[Given data — start]

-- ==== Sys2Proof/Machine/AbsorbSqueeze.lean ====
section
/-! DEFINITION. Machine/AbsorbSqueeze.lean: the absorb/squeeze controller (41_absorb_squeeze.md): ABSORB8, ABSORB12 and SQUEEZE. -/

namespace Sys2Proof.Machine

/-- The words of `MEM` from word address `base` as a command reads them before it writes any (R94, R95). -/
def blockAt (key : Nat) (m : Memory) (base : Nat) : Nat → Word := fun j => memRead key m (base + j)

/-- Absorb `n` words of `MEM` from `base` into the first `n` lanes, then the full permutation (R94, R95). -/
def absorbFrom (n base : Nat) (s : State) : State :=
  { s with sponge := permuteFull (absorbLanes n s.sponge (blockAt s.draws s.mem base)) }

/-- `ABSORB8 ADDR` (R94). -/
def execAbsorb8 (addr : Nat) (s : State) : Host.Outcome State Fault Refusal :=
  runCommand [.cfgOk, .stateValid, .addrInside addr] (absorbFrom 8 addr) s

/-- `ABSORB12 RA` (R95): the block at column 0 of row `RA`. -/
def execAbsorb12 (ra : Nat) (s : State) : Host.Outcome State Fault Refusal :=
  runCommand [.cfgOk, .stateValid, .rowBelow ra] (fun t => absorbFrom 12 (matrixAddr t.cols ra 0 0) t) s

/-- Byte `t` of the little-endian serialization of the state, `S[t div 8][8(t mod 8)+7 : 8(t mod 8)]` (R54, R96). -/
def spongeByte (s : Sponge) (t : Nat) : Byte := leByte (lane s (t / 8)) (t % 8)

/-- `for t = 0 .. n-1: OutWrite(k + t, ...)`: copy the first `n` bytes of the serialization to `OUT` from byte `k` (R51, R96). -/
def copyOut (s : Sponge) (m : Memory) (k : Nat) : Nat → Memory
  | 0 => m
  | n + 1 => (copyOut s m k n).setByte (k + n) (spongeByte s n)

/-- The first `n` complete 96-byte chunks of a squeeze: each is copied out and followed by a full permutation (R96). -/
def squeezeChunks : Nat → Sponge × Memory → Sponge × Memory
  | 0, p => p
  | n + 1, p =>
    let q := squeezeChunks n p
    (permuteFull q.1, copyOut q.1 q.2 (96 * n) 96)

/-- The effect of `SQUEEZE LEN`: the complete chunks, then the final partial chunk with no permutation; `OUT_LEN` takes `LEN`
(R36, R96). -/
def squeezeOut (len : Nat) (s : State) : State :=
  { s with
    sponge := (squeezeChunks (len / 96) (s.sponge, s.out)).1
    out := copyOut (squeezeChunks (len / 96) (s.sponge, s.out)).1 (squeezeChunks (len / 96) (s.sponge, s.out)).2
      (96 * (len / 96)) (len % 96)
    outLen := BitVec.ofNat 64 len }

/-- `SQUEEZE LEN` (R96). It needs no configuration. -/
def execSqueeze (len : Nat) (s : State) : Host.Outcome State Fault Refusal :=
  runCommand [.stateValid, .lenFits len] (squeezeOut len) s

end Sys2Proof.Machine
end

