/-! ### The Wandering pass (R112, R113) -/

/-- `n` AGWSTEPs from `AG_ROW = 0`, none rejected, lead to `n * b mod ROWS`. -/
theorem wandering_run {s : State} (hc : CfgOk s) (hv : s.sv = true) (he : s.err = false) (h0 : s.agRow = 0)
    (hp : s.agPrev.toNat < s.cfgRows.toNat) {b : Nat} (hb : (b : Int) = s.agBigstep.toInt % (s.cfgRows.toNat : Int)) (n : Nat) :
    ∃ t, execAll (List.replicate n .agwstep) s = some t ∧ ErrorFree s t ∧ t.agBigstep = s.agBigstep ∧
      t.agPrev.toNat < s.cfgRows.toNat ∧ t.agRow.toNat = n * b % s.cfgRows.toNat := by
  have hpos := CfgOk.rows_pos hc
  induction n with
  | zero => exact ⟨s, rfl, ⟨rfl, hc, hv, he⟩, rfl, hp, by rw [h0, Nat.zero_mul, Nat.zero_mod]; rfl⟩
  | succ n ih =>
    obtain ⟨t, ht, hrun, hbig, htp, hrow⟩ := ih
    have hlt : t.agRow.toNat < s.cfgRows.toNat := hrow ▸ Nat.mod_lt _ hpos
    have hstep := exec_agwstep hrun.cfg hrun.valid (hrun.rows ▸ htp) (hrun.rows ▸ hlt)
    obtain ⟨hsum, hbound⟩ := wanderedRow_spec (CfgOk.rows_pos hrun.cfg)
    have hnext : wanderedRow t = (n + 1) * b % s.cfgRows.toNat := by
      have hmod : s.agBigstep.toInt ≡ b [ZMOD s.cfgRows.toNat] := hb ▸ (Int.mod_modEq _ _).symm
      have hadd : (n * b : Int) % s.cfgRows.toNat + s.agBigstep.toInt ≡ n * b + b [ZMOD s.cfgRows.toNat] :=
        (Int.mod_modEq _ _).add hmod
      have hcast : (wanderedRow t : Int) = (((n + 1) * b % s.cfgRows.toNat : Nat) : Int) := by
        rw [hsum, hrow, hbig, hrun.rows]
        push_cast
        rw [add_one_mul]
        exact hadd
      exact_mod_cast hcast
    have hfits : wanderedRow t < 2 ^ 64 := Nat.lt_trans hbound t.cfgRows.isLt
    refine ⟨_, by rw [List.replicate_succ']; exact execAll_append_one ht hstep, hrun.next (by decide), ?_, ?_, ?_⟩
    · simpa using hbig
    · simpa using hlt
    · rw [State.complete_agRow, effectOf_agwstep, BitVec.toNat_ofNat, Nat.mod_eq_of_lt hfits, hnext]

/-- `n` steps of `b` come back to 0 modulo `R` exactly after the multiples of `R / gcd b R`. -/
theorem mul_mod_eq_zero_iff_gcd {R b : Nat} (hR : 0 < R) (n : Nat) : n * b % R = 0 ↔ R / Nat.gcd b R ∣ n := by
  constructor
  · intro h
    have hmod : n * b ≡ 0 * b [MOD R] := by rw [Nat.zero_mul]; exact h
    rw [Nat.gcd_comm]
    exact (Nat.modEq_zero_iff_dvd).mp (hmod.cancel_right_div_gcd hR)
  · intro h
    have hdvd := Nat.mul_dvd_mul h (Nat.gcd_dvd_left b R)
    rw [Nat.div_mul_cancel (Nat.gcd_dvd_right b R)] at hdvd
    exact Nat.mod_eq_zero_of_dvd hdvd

[Given data — finish]

• Task goal
Look above for the line with "any (R94, R95). -/" and the line with "def blockAt (key". Retype those two lines and every line between them exactly, adding nothing.

• Solution to this exercise
/-- The words of `MEM` from word address `base` as a command reads them before it writes any (R94, R95). -/
def blockAt (key : Nat) (m : Memory) (base : Nat) : Nat → Word := fun j => memRead key m (base + j)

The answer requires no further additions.